WORK TASK
Within the lines below, find those that hold the string "error" and copy each one.

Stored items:
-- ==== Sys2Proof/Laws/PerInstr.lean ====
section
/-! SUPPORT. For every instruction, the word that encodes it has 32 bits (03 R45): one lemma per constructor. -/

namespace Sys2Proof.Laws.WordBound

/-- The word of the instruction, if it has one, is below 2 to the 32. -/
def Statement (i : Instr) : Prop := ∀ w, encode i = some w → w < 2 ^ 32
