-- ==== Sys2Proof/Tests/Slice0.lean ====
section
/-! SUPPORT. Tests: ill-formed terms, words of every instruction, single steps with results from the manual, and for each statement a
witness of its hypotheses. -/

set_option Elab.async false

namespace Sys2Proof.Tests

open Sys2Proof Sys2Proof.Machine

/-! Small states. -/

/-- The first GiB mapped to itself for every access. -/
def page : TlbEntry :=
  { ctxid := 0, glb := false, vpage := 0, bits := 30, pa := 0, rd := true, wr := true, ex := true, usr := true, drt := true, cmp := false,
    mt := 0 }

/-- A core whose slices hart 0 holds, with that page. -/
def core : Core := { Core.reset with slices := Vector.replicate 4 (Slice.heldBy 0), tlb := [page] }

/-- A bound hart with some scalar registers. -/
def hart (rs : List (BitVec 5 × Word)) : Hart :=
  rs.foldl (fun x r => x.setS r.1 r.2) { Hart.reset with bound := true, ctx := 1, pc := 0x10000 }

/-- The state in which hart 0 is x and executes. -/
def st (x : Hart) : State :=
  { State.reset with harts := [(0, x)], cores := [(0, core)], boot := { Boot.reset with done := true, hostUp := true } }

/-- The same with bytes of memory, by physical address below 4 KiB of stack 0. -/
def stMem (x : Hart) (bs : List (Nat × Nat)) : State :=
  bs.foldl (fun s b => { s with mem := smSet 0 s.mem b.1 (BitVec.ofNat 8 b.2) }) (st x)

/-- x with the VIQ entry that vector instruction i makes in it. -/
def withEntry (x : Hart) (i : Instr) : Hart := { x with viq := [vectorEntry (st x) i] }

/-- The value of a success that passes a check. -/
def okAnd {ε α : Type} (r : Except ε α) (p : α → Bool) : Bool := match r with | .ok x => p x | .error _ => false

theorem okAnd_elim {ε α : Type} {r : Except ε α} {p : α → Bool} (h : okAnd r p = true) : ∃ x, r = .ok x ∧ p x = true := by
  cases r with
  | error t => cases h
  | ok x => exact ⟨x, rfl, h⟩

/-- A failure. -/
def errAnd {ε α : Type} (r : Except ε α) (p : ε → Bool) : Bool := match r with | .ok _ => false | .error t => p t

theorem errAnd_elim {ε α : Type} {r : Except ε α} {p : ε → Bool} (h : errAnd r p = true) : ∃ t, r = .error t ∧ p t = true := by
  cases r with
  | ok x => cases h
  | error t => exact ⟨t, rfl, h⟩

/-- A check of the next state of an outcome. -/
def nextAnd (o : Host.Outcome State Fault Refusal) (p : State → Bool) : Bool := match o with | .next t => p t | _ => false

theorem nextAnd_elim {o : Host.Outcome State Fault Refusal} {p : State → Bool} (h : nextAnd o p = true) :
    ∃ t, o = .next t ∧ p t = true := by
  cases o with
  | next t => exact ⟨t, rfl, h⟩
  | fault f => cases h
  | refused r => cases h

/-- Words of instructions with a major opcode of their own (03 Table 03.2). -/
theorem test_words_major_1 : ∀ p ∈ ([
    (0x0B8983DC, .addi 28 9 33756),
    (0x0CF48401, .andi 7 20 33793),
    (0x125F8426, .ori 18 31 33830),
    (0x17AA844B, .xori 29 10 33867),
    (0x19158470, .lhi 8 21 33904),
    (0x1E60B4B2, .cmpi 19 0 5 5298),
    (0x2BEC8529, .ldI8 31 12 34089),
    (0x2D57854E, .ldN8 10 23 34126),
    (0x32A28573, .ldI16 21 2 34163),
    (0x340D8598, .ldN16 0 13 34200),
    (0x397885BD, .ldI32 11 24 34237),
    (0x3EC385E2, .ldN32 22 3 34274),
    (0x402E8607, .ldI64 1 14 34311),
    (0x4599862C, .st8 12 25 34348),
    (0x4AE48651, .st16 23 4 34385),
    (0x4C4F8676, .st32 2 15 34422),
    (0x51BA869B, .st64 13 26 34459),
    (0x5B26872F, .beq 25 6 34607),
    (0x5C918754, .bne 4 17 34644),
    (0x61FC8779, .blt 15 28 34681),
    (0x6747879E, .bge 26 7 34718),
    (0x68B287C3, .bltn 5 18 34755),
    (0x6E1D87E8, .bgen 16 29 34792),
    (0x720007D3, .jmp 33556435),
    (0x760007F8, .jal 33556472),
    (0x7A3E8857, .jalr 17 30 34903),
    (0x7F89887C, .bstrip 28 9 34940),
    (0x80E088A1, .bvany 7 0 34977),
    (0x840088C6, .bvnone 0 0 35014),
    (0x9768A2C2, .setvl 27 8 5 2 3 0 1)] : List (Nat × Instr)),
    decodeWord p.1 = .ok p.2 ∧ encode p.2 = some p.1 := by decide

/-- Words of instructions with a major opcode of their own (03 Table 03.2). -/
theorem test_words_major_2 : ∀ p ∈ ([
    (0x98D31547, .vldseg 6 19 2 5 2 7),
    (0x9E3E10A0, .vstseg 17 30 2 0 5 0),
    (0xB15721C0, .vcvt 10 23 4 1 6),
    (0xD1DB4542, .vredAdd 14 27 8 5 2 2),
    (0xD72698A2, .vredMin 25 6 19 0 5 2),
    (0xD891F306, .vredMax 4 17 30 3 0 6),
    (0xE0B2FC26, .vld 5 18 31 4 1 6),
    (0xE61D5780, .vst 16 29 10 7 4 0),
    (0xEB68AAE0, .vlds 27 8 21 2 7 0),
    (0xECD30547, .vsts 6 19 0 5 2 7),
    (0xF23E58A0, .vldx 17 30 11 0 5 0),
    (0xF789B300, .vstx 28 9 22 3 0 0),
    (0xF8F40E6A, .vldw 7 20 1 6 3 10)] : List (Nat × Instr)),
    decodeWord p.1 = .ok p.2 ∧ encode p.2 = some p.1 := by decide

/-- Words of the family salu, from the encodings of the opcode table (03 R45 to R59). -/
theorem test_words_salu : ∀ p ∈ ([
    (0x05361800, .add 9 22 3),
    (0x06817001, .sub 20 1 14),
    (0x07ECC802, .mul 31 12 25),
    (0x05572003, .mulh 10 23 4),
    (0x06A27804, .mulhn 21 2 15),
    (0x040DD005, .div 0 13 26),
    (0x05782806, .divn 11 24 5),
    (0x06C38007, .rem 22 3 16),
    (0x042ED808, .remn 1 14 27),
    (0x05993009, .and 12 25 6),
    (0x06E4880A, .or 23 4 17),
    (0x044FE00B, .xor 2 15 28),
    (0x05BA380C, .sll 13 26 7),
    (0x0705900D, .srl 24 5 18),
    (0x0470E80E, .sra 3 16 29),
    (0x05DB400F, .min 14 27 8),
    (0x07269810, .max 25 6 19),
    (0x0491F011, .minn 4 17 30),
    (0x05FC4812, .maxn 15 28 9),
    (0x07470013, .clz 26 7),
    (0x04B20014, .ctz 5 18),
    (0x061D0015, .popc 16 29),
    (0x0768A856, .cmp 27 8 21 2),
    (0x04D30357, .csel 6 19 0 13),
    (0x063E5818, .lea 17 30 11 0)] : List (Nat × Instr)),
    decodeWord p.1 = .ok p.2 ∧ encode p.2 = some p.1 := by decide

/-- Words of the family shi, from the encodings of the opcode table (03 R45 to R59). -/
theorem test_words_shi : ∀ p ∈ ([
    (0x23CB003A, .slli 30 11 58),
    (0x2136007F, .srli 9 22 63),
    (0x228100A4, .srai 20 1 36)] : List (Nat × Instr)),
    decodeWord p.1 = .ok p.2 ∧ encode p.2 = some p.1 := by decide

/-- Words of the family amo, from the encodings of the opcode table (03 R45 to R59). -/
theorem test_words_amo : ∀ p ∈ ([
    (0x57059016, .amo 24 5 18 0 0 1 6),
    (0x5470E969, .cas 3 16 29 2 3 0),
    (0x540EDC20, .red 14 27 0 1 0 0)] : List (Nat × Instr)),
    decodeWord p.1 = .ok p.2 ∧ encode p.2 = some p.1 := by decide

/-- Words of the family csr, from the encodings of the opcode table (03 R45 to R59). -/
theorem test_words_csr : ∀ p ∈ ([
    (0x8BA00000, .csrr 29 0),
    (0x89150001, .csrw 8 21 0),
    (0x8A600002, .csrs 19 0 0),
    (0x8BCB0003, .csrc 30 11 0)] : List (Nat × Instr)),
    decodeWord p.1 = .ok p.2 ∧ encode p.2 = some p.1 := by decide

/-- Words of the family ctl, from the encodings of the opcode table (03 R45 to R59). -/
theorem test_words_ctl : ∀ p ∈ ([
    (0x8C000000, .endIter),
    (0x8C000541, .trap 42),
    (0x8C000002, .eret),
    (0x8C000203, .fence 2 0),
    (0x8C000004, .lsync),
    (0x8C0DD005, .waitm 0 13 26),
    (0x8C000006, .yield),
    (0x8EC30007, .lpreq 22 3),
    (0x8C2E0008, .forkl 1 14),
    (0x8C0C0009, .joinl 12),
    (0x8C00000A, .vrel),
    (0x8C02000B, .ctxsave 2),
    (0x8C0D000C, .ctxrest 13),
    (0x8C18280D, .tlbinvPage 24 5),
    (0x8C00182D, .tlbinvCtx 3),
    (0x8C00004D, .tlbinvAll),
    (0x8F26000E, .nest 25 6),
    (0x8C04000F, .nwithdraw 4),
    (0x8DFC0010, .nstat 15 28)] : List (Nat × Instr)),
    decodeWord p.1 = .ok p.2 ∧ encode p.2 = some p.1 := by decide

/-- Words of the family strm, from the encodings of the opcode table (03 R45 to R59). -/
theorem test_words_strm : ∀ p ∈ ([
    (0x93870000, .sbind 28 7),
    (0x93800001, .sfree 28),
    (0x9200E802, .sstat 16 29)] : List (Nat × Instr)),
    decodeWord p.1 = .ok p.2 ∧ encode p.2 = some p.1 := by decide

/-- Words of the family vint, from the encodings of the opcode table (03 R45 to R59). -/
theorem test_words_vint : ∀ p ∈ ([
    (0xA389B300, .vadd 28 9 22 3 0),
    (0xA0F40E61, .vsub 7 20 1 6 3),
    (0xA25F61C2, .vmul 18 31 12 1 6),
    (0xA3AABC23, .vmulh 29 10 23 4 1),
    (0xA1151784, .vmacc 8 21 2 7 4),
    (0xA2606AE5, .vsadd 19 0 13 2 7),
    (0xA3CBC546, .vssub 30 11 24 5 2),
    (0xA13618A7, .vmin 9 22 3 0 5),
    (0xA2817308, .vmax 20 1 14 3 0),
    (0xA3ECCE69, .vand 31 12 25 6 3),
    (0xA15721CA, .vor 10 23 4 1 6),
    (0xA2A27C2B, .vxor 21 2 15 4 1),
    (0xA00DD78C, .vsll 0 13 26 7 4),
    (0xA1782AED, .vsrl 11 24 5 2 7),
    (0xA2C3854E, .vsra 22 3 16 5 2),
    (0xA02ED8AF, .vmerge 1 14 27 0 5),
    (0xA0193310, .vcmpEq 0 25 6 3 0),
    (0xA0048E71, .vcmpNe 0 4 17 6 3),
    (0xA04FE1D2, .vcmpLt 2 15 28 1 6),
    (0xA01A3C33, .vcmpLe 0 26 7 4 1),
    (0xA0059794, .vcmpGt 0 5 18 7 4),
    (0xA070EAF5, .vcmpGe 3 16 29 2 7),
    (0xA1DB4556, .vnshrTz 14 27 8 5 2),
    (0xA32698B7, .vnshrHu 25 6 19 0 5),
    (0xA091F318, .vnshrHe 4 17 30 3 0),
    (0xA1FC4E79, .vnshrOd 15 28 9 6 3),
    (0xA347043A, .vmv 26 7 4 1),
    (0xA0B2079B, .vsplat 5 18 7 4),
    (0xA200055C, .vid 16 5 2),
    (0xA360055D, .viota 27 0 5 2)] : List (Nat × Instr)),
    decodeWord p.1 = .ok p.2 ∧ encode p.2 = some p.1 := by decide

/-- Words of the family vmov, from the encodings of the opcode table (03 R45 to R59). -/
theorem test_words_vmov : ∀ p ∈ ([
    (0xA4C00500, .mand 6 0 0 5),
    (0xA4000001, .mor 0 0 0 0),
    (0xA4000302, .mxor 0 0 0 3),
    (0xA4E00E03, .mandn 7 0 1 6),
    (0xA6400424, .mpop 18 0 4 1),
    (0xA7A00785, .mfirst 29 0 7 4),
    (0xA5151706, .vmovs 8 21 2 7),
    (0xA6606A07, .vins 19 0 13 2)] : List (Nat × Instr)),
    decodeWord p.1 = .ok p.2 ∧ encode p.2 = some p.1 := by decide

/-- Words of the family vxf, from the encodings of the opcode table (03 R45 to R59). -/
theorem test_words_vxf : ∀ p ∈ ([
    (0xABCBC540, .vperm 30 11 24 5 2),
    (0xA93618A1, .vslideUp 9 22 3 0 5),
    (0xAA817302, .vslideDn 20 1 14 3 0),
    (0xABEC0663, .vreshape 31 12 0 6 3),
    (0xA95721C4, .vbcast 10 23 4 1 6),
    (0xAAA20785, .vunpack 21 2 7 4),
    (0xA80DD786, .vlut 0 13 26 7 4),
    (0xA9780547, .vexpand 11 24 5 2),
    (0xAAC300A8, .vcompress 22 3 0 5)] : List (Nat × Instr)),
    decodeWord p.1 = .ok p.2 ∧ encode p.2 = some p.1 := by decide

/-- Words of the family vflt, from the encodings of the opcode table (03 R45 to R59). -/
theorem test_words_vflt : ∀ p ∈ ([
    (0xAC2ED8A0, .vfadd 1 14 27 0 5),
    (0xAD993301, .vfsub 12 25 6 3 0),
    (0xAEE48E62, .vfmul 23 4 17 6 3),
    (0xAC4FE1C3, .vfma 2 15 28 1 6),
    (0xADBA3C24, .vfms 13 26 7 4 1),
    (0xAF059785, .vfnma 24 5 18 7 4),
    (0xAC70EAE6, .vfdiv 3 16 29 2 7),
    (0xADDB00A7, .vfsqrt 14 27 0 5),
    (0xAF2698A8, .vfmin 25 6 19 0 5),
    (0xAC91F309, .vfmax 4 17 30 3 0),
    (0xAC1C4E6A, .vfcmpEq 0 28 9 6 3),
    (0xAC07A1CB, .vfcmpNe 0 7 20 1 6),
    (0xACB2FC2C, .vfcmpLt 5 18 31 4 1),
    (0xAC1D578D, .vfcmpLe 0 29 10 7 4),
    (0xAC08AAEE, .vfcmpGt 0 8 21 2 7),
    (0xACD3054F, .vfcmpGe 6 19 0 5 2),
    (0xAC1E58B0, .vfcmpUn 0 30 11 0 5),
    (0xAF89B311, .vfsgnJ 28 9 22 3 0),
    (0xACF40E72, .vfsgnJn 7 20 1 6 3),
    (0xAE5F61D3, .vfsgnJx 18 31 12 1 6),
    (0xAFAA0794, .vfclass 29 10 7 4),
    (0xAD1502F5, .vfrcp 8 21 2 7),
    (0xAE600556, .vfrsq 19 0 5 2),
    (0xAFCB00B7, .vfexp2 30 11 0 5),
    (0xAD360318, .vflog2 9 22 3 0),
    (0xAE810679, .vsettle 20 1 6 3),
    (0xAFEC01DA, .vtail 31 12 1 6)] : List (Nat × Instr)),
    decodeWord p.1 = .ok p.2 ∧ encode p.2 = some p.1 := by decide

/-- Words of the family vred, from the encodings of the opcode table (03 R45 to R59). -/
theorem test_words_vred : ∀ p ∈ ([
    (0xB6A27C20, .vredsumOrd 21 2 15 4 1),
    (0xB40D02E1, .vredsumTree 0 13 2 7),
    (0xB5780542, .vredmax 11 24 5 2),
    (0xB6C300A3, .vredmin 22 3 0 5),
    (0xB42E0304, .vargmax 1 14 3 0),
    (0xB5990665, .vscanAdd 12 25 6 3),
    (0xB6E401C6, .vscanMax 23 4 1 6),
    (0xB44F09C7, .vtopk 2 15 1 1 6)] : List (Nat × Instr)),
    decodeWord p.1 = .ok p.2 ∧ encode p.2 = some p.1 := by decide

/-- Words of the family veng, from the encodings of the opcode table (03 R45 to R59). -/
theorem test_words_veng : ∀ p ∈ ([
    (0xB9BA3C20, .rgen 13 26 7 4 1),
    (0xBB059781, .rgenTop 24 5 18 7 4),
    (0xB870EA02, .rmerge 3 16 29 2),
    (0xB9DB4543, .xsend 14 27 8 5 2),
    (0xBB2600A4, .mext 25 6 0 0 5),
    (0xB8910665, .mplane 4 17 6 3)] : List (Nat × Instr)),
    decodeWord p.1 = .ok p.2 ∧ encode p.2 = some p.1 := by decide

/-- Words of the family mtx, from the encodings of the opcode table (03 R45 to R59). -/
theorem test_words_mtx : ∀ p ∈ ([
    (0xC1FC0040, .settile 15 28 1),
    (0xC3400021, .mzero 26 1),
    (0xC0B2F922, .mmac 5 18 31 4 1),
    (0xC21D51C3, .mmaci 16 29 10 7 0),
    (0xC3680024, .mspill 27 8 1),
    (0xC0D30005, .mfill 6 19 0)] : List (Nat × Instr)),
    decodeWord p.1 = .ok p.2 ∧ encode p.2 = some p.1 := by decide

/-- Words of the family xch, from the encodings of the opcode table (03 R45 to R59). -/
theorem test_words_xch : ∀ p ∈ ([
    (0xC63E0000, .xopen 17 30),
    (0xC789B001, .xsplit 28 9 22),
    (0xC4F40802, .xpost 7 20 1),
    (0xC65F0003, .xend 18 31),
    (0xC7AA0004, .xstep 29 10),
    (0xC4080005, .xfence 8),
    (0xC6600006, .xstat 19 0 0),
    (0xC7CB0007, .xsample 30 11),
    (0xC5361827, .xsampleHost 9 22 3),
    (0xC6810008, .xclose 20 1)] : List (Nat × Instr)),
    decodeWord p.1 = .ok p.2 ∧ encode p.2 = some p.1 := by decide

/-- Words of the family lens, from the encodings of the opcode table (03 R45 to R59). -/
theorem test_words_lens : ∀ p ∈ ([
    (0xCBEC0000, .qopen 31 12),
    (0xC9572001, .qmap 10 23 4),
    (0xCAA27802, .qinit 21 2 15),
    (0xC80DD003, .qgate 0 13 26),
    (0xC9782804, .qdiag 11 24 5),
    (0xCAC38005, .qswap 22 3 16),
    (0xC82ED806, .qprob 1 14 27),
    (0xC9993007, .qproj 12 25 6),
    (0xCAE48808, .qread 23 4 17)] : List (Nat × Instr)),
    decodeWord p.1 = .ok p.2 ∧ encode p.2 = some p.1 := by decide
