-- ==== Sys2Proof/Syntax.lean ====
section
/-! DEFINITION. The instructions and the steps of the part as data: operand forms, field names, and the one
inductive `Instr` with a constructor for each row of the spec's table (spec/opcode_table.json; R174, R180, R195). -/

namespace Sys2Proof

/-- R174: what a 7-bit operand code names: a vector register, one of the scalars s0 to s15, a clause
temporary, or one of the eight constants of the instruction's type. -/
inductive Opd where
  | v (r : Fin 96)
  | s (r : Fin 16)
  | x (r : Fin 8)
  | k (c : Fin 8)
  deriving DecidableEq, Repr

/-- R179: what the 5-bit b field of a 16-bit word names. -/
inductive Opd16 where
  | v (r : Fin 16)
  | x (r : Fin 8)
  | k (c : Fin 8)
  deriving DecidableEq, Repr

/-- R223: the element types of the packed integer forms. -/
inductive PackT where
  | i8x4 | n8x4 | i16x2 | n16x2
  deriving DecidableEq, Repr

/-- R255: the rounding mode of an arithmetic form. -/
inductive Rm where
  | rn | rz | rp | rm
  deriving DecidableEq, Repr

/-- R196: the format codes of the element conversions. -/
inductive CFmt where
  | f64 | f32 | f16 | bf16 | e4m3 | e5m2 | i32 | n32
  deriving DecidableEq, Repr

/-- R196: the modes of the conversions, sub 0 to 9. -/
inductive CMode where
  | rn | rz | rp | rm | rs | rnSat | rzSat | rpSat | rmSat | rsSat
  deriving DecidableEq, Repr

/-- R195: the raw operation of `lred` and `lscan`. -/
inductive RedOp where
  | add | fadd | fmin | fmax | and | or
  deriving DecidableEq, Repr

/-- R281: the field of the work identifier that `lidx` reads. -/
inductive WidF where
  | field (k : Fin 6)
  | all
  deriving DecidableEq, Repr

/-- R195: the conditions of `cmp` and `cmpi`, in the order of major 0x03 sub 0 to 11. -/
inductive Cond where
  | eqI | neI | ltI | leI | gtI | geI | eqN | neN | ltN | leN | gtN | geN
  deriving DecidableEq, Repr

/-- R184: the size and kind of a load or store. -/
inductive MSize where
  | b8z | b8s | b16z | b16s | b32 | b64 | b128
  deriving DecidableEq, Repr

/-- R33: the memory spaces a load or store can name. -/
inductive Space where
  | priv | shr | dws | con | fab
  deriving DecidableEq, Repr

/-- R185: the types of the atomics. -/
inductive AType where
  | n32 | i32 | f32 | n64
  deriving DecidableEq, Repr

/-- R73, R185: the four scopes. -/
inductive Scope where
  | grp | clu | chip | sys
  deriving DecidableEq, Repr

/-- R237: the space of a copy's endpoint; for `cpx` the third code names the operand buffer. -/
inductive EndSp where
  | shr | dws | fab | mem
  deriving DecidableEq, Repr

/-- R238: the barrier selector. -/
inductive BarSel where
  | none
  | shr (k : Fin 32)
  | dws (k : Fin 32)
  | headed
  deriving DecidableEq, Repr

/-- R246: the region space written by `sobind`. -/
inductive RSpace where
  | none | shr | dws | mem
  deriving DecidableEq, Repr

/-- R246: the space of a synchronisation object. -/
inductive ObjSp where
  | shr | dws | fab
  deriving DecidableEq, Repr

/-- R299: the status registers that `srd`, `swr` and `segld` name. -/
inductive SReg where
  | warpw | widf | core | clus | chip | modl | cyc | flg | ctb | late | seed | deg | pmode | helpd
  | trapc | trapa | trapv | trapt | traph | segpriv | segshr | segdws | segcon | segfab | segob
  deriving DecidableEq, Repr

EXPECTED ANSWER
def okAnd {ε α : Type} (r : Except ε α) (p : α → Bool) : Bool := match r with | .ok x => p x | .error _ => false
  | error t => cases h
def errAnd {ε α : Type} (r : Except ε α) (p : ε → Bool) : Bool := match r with | .ok _ => false | .error t => p t
theorem errAnd_elim {ε α : Type} {r : Except ε α} {p : ε → Bool} (h : errAnd r p = true) : ∃ t, r = .error t ∧ p t = true := by
  | error t => exact ⟨t, rfl, h⟩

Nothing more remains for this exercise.